(Source data)
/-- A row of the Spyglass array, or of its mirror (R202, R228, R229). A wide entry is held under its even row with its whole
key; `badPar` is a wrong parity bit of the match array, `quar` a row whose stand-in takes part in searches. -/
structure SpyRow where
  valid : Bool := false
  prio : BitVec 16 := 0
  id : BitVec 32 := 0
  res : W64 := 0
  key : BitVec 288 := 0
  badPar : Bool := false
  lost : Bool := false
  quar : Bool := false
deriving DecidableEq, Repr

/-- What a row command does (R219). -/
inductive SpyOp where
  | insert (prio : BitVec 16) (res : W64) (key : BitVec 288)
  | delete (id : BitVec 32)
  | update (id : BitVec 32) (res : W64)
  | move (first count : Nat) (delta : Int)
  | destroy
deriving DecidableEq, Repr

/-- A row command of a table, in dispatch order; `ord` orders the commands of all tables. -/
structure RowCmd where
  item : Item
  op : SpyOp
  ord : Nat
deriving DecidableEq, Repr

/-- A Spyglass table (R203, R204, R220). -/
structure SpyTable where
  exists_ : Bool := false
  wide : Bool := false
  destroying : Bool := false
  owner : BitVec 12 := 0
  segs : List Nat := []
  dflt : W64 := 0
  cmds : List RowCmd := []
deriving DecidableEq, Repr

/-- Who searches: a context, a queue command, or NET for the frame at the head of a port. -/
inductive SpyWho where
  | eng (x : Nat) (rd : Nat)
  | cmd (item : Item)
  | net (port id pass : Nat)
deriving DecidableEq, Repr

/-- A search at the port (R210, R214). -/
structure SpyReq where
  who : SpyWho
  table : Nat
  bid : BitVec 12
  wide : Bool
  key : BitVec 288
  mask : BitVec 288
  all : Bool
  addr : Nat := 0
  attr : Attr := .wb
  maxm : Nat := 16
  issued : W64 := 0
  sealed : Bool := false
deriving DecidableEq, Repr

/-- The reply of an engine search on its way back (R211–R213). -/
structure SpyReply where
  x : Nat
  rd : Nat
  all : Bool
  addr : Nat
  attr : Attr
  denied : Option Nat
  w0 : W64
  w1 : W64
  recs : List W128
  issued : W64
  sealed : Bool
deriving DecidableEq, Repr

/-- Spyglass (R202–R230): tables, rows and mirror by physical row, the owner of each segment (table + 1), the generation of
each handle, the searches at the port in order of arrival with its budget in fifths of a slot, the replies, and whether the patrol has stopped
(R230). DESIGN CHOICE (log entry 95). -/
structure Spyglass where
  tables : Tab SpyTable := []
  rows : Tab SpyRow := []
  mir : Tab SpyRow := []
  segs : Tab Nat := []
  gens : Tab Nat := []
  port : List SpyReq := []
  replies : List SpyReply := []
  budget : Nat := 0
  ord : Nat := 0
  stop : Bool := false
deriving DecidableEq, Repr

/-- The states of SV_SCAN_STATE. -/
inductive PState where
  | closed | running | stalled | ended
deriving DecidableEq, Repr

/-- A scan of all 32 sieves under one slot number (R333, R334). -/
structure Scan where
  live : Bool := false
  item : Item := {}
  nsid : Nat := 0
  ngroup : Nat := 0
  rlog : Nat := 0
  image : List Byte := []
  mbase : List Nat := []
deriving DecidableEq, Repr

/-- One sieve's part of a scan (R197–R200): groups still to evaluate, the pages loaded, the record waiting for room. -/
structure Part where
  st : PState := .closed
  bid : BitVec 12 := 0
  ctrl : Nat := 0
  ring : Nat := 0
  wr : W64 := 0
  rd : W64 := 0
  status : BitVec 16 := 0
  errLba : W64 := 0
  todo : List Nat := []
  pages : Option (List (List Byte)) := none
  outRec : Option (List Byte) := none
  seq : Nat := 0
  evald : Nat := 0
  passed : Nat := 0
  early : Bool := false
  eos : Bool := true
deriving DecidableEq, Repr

...

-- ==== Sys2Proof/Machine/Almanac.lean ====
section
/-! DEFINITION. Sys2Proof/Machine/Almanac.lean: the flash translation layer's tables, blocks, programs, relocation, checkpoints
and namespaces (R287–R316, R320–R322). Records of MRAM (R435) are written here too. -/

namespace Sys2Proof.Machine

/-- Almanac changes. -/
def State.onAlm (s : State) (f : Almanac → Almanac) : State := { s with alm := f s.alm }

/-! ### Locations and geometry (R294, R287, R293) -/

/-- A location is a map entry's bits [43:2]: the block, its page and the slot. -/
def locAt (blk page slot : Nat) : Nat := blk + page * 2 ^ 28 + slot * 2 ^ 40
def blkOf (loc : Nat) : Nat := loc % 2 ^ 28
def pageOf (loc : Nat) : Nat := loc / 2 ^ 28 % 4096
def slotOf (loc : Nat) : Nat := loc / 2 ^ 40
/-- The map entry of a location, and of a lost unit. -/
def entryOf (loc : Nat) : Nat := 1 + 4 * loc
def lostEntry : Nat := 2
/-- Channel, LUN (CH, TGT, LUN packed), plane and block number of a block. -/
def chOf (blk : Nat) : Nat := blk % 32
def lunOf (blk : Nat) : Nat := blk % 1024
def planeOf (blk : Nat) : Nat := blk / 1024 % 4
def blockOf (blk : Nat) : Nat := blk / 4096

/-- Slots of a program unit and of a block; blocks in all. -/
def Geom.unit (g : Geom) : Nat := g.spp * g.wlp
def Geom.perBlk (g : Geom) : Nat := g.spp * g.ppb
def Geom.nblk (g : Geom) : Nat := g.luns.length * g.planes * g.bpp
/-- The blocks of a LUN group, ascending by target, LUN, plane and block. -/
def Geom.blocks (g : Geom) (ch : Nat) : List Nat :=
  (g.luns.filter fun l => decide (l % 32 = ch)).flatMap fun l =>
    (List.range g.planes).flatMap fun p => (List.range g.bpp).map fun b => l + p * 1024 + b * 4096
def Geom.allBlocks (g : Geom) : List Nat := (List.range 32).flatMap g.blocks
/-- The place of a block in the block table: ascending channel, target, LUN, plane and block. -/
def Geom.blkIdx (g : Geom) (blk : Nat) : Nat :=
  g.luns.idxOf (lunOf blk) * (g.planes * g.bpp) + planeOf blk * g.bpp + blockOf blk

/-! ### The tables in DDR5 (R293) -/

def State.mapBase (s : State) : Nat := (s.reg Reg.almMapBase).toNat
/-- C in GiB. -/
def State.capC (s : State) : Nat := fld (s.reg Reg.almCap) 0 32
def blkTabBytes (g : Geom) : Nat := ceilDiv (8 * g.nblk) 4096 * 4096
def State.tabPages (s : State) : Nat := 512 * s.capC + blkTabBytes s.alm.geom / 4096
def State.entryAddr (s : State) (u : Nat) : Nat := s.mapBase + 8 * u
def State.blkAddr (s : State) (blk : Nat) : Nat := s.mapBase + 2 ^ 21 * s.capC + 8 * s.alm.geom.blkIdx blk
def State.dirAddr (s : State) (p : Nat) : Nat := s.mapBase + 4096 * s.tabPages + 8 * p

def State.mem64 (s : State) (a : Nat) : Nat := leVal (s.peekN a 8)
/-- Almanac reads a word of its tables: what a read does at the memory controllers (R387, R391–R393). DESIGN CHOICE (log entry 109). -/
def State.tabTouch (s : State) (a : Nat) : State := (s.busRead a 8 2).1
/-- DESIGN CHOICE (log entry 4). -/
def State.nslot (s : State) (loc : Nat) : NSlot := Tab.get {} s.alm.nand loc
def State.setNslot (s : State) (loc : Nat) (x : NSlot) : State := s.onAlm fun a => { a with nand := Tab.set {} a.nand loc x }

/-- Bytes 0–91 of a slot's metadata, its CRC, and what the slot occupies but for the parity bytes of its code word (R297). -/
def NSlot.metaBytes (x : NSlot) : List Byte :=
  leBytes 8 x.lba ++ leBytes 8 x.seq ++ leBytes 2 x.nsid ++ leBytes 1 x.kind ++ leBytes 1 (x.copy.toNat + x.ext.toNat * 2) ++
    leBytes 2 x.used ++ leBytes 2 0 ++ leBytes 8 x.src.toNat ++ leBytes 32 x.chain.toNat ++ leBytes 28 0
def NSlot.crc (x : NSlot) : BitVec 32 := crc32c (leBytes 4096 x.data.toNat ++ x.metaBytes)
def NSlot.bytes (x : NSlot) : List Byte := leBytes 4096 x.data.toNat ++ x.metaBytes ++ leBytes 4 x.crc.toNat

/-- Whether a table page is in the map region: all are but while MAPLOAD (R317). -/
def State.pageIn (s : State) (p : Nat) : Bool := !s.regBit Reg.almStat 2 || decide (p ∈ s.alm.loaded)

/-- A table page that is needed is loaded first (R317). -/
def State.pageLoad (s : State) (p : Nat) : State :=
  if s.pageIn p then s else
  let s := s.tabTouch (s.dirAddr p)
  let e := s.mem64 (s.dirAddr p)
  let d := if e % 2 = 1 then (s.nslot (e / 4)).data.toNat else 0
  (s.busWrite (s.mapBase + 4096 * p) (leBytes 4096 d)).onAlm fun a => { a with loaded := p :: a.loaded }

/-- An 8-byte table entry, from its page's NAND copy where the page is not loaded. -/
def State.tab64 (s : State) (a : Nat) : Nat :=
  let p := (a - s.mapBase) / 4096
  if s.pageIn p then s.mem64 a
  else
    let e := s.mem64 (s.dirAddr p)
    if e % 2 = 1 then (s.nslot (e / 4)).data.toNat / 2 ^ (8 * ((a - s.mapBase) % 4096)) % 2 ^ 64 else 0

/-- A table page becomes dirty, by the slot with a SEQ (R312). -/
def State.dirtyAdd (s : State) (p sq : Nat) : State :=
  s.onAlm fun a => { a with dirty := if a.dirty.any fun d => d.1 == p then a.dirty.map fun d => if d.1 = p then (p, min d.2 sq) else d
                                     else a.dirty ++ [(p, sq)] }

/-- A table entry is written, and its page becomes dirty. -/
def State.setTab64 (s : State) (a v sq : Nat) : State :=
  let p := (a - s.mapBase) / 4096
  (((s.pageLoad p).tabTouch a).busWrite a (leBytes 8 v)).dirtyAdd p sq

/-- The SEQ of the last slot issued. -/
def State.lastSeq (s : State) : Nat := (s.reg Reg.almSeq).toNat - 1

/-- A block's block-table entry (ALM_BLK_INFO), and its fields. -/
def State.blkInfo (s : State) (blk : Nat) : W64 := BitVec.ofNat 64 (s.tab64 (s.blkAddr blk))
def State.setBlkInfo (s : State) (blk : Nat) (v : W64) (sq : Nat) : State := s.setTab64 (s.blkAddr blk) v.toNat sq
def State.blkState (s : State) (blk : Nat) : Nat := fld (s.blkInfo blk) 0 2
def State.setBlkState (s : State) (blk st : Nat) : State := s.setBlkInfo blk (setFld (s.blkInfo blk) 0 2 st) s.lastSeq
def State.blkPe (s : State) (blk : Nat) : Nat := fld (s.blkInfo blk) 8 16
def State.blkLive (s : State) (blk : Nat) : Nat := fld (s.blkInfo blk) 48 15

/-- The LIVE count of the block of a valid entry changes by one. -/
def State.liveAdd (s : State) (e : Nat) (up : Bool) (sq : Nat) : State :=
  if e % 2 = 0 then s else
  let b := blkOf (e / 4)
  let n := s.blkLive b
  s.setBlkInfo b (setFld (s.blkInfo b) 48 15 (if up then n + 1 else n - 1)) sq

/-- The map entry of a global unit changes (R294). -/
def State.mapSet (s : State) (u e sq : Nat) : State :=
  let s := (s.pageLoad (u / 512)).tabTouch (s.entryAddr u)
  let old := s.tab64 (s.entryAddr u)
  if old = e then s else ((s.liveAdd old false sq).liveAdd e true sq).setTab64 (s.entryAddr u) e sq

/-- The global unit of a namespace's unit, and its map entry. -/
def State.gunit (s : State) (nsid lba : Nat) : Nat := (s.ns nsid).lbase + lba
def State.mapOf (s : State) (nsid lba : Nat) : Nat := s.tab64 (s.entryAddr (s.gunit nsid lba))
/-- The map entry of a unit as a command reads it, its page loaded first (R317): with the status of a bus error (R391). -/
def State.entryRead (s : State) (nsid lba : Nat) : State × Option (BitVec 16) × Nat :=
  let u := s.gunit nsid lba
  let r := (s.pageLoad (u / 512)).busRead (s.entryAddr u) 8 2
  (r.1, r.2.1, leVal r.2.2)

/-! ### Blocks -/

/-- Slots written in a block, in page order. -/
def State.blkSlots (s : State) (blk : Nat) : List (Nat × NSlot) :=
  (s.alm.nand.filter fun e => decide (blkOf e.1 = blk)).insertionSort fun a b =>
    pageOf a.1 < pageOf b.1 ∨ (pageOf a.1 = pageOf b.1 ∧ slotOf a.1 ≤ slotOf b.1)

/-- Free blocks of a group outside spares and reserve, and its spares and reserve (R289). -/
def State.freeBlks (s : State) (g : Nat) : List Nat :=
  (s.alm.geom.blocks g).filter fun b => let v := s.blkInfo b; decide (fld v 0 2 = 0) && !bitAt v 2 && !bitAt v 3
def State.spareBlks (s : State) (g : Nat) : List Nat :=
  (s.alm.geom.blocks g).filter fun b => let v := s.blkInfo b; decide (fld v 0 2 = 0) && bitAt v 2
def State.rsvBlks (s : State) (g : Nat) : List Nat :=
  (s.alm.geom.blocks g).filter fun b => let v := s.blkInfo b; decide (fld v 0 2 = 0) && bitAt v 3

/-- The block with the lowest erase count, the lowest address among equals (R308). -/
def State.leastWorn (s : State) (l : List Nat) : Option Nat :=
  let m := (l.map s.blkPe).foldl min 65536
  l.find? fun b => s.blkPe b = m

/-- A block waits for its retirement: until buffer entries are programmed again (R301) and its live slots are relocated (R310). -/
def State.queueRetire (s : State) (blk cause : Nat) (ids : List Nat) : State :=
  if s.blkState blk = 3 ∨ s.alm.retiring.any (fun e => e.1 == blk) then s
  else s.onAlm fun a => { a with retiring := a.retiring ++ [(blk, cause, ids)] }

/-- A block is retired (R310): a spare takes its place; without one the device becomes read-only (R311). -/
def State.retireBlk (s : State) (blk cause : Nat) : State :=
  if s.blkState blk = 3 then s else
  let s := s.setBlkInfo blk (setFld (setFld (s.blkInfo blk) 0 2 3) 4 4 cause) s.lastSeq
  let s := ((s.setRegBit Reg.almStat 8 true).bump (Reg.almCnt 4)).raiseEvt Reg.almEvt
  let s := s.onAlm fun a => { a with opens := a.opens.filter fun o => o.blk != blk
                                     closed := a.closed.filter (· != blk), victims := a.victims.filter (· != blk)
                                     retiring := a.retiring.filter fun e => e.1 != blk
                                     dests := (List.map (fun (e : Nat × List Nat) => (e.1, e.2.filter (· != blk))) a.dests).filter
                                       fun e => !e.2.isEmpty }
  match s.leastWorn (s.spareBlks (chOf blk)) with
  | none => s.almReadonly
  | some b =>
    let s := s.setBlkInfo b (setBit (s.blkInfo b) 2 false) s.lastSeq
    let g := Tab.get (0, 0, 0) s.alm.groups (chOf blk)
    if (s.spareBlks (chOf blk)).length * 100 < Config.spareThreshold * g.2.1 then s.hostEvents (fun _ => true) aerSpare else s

▶ **Task objective**
Please go through the entries and show every line with the word "parity".

▶ **Answer for the task**
key; `badPar` is a wrong parity bit of the match array, `quar` a row whose stand-in takes part in searches. -/
/-- Bytes 0–91 of a slot's metadata, its CRC, and what the slot occupies but for the parity bytes of its code word (R297). -/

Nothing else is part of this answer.